The A-B coordinate system shown in the X-Z plane is an orthogonal coordinate system. The A direction is an example of the conveyance direction of the medium P in a region of the conveyance path T facing the line head 20 described later. The direction toward the upstream of the A direction is called -A direction, and the direction toward the downstream is called +A direction. In the present embodiment, the A direction is a direction inclined so that the +A direction side is located on the +Z direction side rather than the −A direction side. The direction B is an example of the moving direction, and is a moving direction in which the line head 20 described later advances and retreats with respect to the conveying unit 10 described later. In the direction B, the direction in which the line head 20 approaches the transport path T is referred to as +B direction, and the direction in which it moves away from the transport path T is referred to as −B direction. In the present embodiment, the B direction is a direction inclined so that the +B direction side is located on the +Z direction side rather than the −B direction side, and is perpendicular to the A direction.

Specifically, as shown in FIG. 2, when viewed from the Y direction, when the angle between the B direction and the X direction is the first angle θ1, the first angle θ1 is greater than 0 degrees and equal to or less than 45 degrees, specifically, greater than 10 degrees but equal to or less than 40 degrees, more specifically 30 degrees. In addition, when the angle formed by the A direction and the X direction is the third angle θ3, the third angle θ3 is equal to or greater than 45 degrees and less than 90 degrees, specifically, greater than 50 degrees and equal to or less than 80 degrees, More specifically 60 degrees. In this way, the moving direction, which is the direction in which the line head 20 advances and retreats with respect to the transport unit 10 described later, is an oblique direction intersecting two directions, the horizontal direction and the vertical direction.

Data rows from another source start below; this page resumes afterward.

-- ==== Sys2Proof/Certificates/Slice0/Obligations.lean ====
section
/-! DEFINITION. The statements for the provers, in the order of OBLIGATIONS.json. Each docstring names the rule of spec/ it
formalises. A statement about an instruction gives its whole next state, so it says the result, the frame and that the
instruction completes; `setEu` and `setDu` are pinned down by UnitWritesReadBack. -/

open Sys2Proof Sys2Proof.Machine

/-! ## The wire format -/

/-- Some words of the opcode table, written out from 30_encoding.md R42, R43 and R46, decode to the instructions they stand for. -/
def Obligations.TabulatedWordsDecode : Prop :=
  decodeTableWord 48 0x04000000106C = some (.run 0 16 0x6C) ∧
  decodeTableWord 48 0x0401020304FF = some (.run 0 0x01020304 0xFF) ∧
  decodeTableWord 8 0x68 = some (.lit 0 0x68) ∧
  decodeTableWord 8 0x04 = some (.truncated 0 []) ∧
  decode 0 [0x04, 0x00, 0x00] = .ok (.truncated 0 [0x00, 0x00], []) ∧
  decode 0 [] = .error .endOfStream

/-- Decoding the bytes of a well-formed wire unit gives that unit back and leaves what follows it (R41 to R44, R46). -/
def Obligations.DecodeInvertsEncode : Prop :=
  ∀ k : Nat,
    (∀ n v rest, ∃ bs, encode (.run k n v) = some bs ∧ decode k (bs ++ rest) = .ok (.run k n v, rest)) ∧
    (∀ v rest, (Instr.lit k v).wf = true →
      ∃ bs, encode (.lit k v) = some bs ∧ decode k (bs ++ rest) = .ok (.lit k v, rest)) ∧
    (∀ tail, (Instr.truncated k tail).wf = true →
      ∃ bs, encode (.truncated k tail) = some bs ∧ decode k bs = .ok (.truncated k tail, []))

/-- Whatever is decoded is a well-formed wire unit whose bytes are exactly those it was decoded from (R41, R46). -/
def Obligations.EncodeInvertsDecode : Prop :=
  ∀ k y i rest, decode k y = .ok (i, rest) →
    i.wf = true ∧ i.isWire = true ∧ ∃ bs, encode i = some bs ∧ y = bs ++ rest

/-- The first byte alone tells a unit's kind and length: 1 byte, or 6, or the rest of a stream that is too short (R45, R46, R50). -/
def Obligations.FirstByteTellsUnit : Prop :=
  ∀ (k : Nat) (b : Byte) (t : List Byte),
    (b ≠ 0x04 → decode k (b :: t) = .ok (.lit k b, t) ∧ unitLength b = 1) ∧
    (b = 0x04 → 5 ≤ t.length →
      ∃ n v rest, decode k (b :: t) = .ok (.run k n v, rest) ∧ (b :: t).length = unitLength b + rest.length ∧ unitLength b = 6) ∧
    (b = 0x04 → t.length < 5 → decode k (b :: t) = .ok (.truncated k t, []))

/-- The length field is big-endian, unsigned, neither scaled nor offset, and at most MAX_RUN; `be32bytes` is its inverse; the value
operand and the LIT operand are their bytes as they are (30_encoding.md R44; also 00_scope.md R10, 20_memory.md R31). -/
def Obligations.LengthFieldIsBigEndian : Prop :=
  ∀ (k : Nat) (l0 l1 l2 l3 v : Byte) (rest : List Byte),
    ∃ n : Word32, decode k (0x04 :: l0 :: l1 :: l2 :: l3 :: v :: rest) = .ok (.run k n v, rest) ∧
      n.toNat = l0.toNat * 2 ^ 24 + l1.toNat * 2 ^ 16 + l2.toNat * 2 ^ 8 + l3.toNat ∧
      n.toNat ≤ Config.maxRun ∧ be32bytes n = [l0, l1, l2, l3] ∧
      (v ≠ 0x04 → decode k (v :: rest) = .ok (.lit k v, rest))

/-! ## Runs, emission and the reference functions -/

/-- `runs(x)` covers `x` exactly, every run has length at least 1, neighbours have different values, and it is the only such
list (40_run_detector_formatter.md R51). -/
def Obligations.RunsAreMaximalAndUnique : Prop :=
  runs [] = [] ∧
  ∀ (x : List Byte) (l : List (Byte × Nat)),
    l = runs x ↔
      (l.map fun r => List.replicate r.2 r.1).flatten = x ∧ (∀ r ∈ l, 1 ≤ r.2) ∧
      List.IsChain (fun a b => a.1 ≠ b.1) l

/-- The emission decision for a run of 1 to MAX_RUN bytes (R52; for a value other than 0x04 also 90_conflicts.md C2, C3). -/
def Obligations.EmissionDecision : Prop :=
  ∀ (v : Byte) (L : Word32) (s : Bool), 1 ≤ L.toNat → L.toNat ≤ Config.maxRun →
    ((s = true ∨ 6 ≤ L.toNat ∨ v = 0x04) →
      emitRun v L s = [0x04, L.extractLsb' 24 8, L.extractLsb' 16 8, L.extractLsb' 8 8, L.extractLsb' 0 8, v]) ∧
    ((s = false ∧ L.toNat < 6 ∧ v ≠ 0x04) → emitRun v L s = List.replicate L.toNat v)

/-- A run longer than MAX_RUN is emitted as full run-blocks first and one remainder run-block of 1 to MAX_RUN bytes last (R53). -/
def Obligations.OverflowSplit : Prop :=
  ∀ (v : Byte) (L : Nat), Config.maxRun < L →
    ∃ q r, 1 ≤ q ∧ 1 ≤ r ∧ r ≤ Config.maxRun ∧ L = q * Config.maxRun + r ∧ q = (L - 1) / Config.maxRun ∧
      seg v L = (List.replicate q (fmt 0xFFFFFFFF v)).flatten ++ fmt (BitVec.ofNat 32 r) v ∧
      (BitVec.ofNat 32 r).toNat = r

/-- The length of a run's segment: L as literals, else 6 for each of its q + 1 run-blocks (R54). -/
def Obligations.SegmentLength : Prop :=
  ∀ (v : Byte) (L : Nat), 1 ≤ L →
    ((v ≠ 0x04 ∧ L < 6) → seg v L = List.replicate L v) ∧
    (¬(v ≠ 0x04 ∧ L < 6) → (seg v L).length = 6 * ((L - 1) / Config.maxRun + 1))

/-- Fed any input and then the end of input from its reset registers, the run detector returns exactly `encode(x)` (R62). -/
def Obligations.RunDetectorComputesEncode : Prop :=
  ∀ x : List Byte, Eu.reset.rdFeed x = refEncode x

/-- An encoded stream parses without truncation into well-formed units, none of them a literal 0x04 (41_encoder.md R69). -/
def Obligations.EncodedStreamParses : Prop :=
  ∀ (k : Nat) (x : List Byte), ∃ us, parseUnits k (refEncode x) = some us ∧
    ∀ u ∈ us, u.wf = true ∧ (∀ v, u = .lit k v → v ≠ 0x04) ∧ ((∃ v, u = .lit k v) ∨ ∃ n v, u = .run k n v)

/-- The necessary conditions (a) to (f) on the units of a canonical stream (R70). -/
def Obligations.CanonicalStreamConditions : Prop :=
  ∀ (k : Nat) (y : List Byte) (us : List Instr), Canonical y → parseUnits k y = some us →
    (∀ n v, Instr.run k n v ∈ us → 1 ≤ n.toNat) ∧
    (∀ i n v, us[i]? = some (.run k n v) → v ≠ 0x04 → n.toNat < 6 →
      ∃ j, i = j + 1 ∧ us[j]? = some (.run k 0xFFFFFFFF v)) ∧
    (∀ i n v u, us[i]? = some (.run k n v) → n.toNat < Config.maxRun → us[i + 1]? = some u →
      u ≠ .lit k v ∧ ∀ m, u ≠ .run k m v) ∧
    (∀ i v n, ¬(us[i]? = some (.lit k v) ∧ us[i + 1]? = some (.run k n v)) ∧
      ¬(us[i]? = some (.run k n v) ∧ us[i + 1]? = some (.lit k v))) ∧
    (∀ i v, ¬∀ j < 6, us[i + j]? = some (.lit k v)) ∧
    (∀ v, Instr.lit k v ∈ us → v ≠ 0x04)

/-- The exact test of a canonical stream: it decodes, and encoding what it decodes to gives it back (R70). -/
def Obligations.CanonicalExactTest : Prop :=
  ∀ y : List Byte, Canonical y ↔ ∃ x, refDecode y = .ok x ∧ refEncode x = y

/-- The length of the output: the sum over the runs; at most the input's without a 0x04 byte; and in general at most the input's
and 6 - L more for each sentinel run of length L below 6, itself at most six times the input's (R71). -/
def Obligations.OutputLengthBounds : Prop :=
  ∀ x : List Byte,
    (refEncode x).length = ((runs x).map fun r => (seg r.1 r.2).length).sum ∧
    (0x04 ∉ x → (refEncode x).length ≤ x.length) ∧
    (refEncode x).length ≤
      x.length + ((runs x).map fun r => if r.1 = 0x04 ∧ r.2 < 6 then 6 - r.2 else 0).sum ∧
    x.length + ((runs x).map fun r => if r.1 = 0x04 ∧ r.2 < 6 then 6 - r.2 else 0).sum ≤ 6 * x.length

/-- The recursion of `decode(y)` on the input index, case by case (42_decoder.md R83). -/
def Obligations.DecodeReferenceEquations : Prop :=
  ∀ y : List Byte, refDecode y = dec 0 [] (y.drop 0) ∧ refDecode [] = .ok [] ∧
    ∀ (i : Nat) (acc : List Byte),
      (i = y.length → dec i acc (y.drop i) = .ok acc) ∧
      (∀ b, y[i]? = some b → b ≠ 0x04 → dec i acc (y.drop i) = dec (i + 1) (acc ++ [b]) (y.drop (i + 1))) ∧
      (y[i]? = some 0x04 → y.length - i < 6 → dec i acc (y.drop i) = .truncated i) ∧
      (∀ l0 l1 l2 l3 v, y[i]? = some 0x04 → y[i + 1]? = some l0 → y[i + 2]? = some l1 → y[i + 3]? = some l2 →
        y[i + 4]? = some l3 → y[i + 5]? = some v →
        dec i acc (y.drop i) = dec (i + 6) (acc ++ List.replicate (be32 l0 l1 l2 l3).toNat v) (y.drop (i + 6)))

/-- The round trip: decoding what the encoder emits gives the input back, for every input (R72). -/
def Obligations.RoundTrip : Prop :=
  ∀ x : List Byte, refDecode (refEncode x) = .ok x

/-- Decoding fails exactly when the stream parses up to a sentinel with fewer than 5 bytes after it, and reports that sentinel's
index; a stream that parses whole decodes (30_encoding.md R46, 42_decoder.md R83). -/
def Obligations.DecodeFailsExactlyAtTruncatedBlock : Prop :=
  ∀ (k : Nat) (y : List Byte),
    (∀ i, refDecode y = .truncated i ↔
      (∃ us, parseUnits k (y.take i) = some us) ∧ y[i]? = some 0x04 ∧ y.length - i < 6) ∧
    ((∃ x, refDecode y = .ok x) ↔ ∃ us, parseUnits k y = some us)

/-- What a stream decodes to is the concatenation of what its units mean: `[v]` for LIT v, n copies of v for RUN n, v
(R42, R43, R86). -/
def Obligations.DecodedOutputOfUnits : Prop :=
  ∀ (k : Nat) (y : List Byte) (us : List Instr), parseUnits k y = some us →
    ∃ parts : List (List Byte), refDecode y = .ok parts.flatten ∧ parts.length = us.length ∧
      ∀ j : Nat, (∀ v, us[j]? = some (.lit k v) → parts[j]? = some [v]) ∧
        (∀ n v, us[j]? = some (.run k n v) → parts[j]? = some (List.replicate n.toNat v))

/-! ## State, reset and the host's commands -/

/-- Reading a unit after it was written gives what was written; every other unit, the number of instances, the carried parameter
and the agenda stay (10_state.md R13, R26). -/
def Obligations.UnitWritesReadBack : Prop :=
  ∀ (s : State) (k j : Nat) (e e₀ : Eu) (d d₀ : Du),
    (s.eu? k = some e₀ → (s.setEu k e).eu? k = some e) ∧ (s.du? k = some d₀ → (s.setDu k d).du? k = some d) ∧
    (j ≠ k → (s.setEu k e).eu? j = s.eu? j ∧ (s.setDu k d).du? j = s.du? j) ∧
    (s.setEu k e).du? j = s.du? j ∧ (s.setDu k d).eu? j = s.eu? j ∧
    (s.setEu k e).insts.length = s.insts.length ∧ (s.setDu k d).insts.length = s.insts.length ∧
    (s.setEu k e).offsetWidth = s.offsetWidth ∧ (s.setDu k d).offsetWidth = s.offsetWidth ∧
    (s.setEu k e).agenda = s.agenda ∧ (s.setDu k d).agenda = s.agenda

/-- After reset the block has NUM_INSTANCES instances, every unit holds the reset values of R14, R15, R22 and R24, and no unit has a
step (70_reset_and_hazards.md R103, R104). That `ret` and the agenda are empty is the model's choice (logs 1 and 4). -/
def Obligations.ResetState : Prop :=
  State.reset.insts.length = Config.numInstances ∧ 1 ≤ Config.numInstances ∧
  State.reset.offsetWidth = Config.offsetWidth ∧ State.reset.agenda = [] ∧
  ∀ k, k < Config.numInstances →
    State.reset.eu? k = some
      { status := .idle, inBuf := [], inLen := 0, inOff := 0, outBuf := [],
        runOpen := false, runVal := 0x00, runLen := 0, split := false, ret := [] } ∧
    State.reset.du? k = some
      { status := .idle, inBuf := [], inLen := 0, inOff := 0, outBuf := [],
        phase := .head, lenAcc := 0, blkOff := 0, errCode := .none, errOffset := 0 } ∧
    (∀ kind, enabledStep { inst := k, kind := kind } State.reset = none)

In addition, the transport direction of the medium P including the area of the transport unit 10 where recording is performed by the line head 20 is an oblique direction intersecting both the horizontal direction and the vertical direction.

As shown in FIG. 1 , a printer 1 has a casing 2 as an example of a device main body. Assume that the casing 2 is placed on a horizontal plane. In the +Z direction of the housing 2 rather than the center in the Z direction, a discharge unit 3 forming a space for discharging the medium P on which information is recorded is formed. In addition, a plurality of media cartridges 4 are provided in the −Z direction rather than the center of the Z direction of the casing 2 . The media cassette 4 is an example of a media storage unit. In addition, at the center of the housing 2 in the Z direction, a bypass tray 9 is provided so as to protrude from the housing 2 in the −X direction. In other words, the bypass tray 9 is provided on the −X direction side with respect to the conveyance path T. As shown in FIG. When recording on the medium P that cannot be set in the medium cassette 4 , the bypass tray 9 in which the medium P can be set is used.

A plurality of media P are stacked and stored in the plurality of media cassettes 4 . A pick-up roller 6 is provided so as to be able to contact the upper surface of the medium P in the -X direction relative to the center of the medium cassette 4 . The pickup roller 6 is located below the discharge unit 3 . The medium P stored in each medium cassette 4 is sent out from the medium cassette 4 toward the transport path T which is the −X direction by the pickup roller 6 . The medium P sent out toward the transport path T by the pickup roller 6 is transported along the transport path T by the transport roller pair 7 and the transport roller pair 8 . In the conveyance path T, a conveyance path T1 that conveys the medium P from an external device and a conveyance path T2 that merges with the conveyance path T from the −X direction side are provided. The conveyance path T2 can convey the medium P set on the bypass tray 9 to the conveyance path T. As shown in FIG. The bypass tray 9 is located on the −X direction side with respect to the position where the conveyance path T2 and the conveyance path T merge. Thereby, it is easy to form the conveyance path T2 as a path along the bypass tray 9 with little curvature.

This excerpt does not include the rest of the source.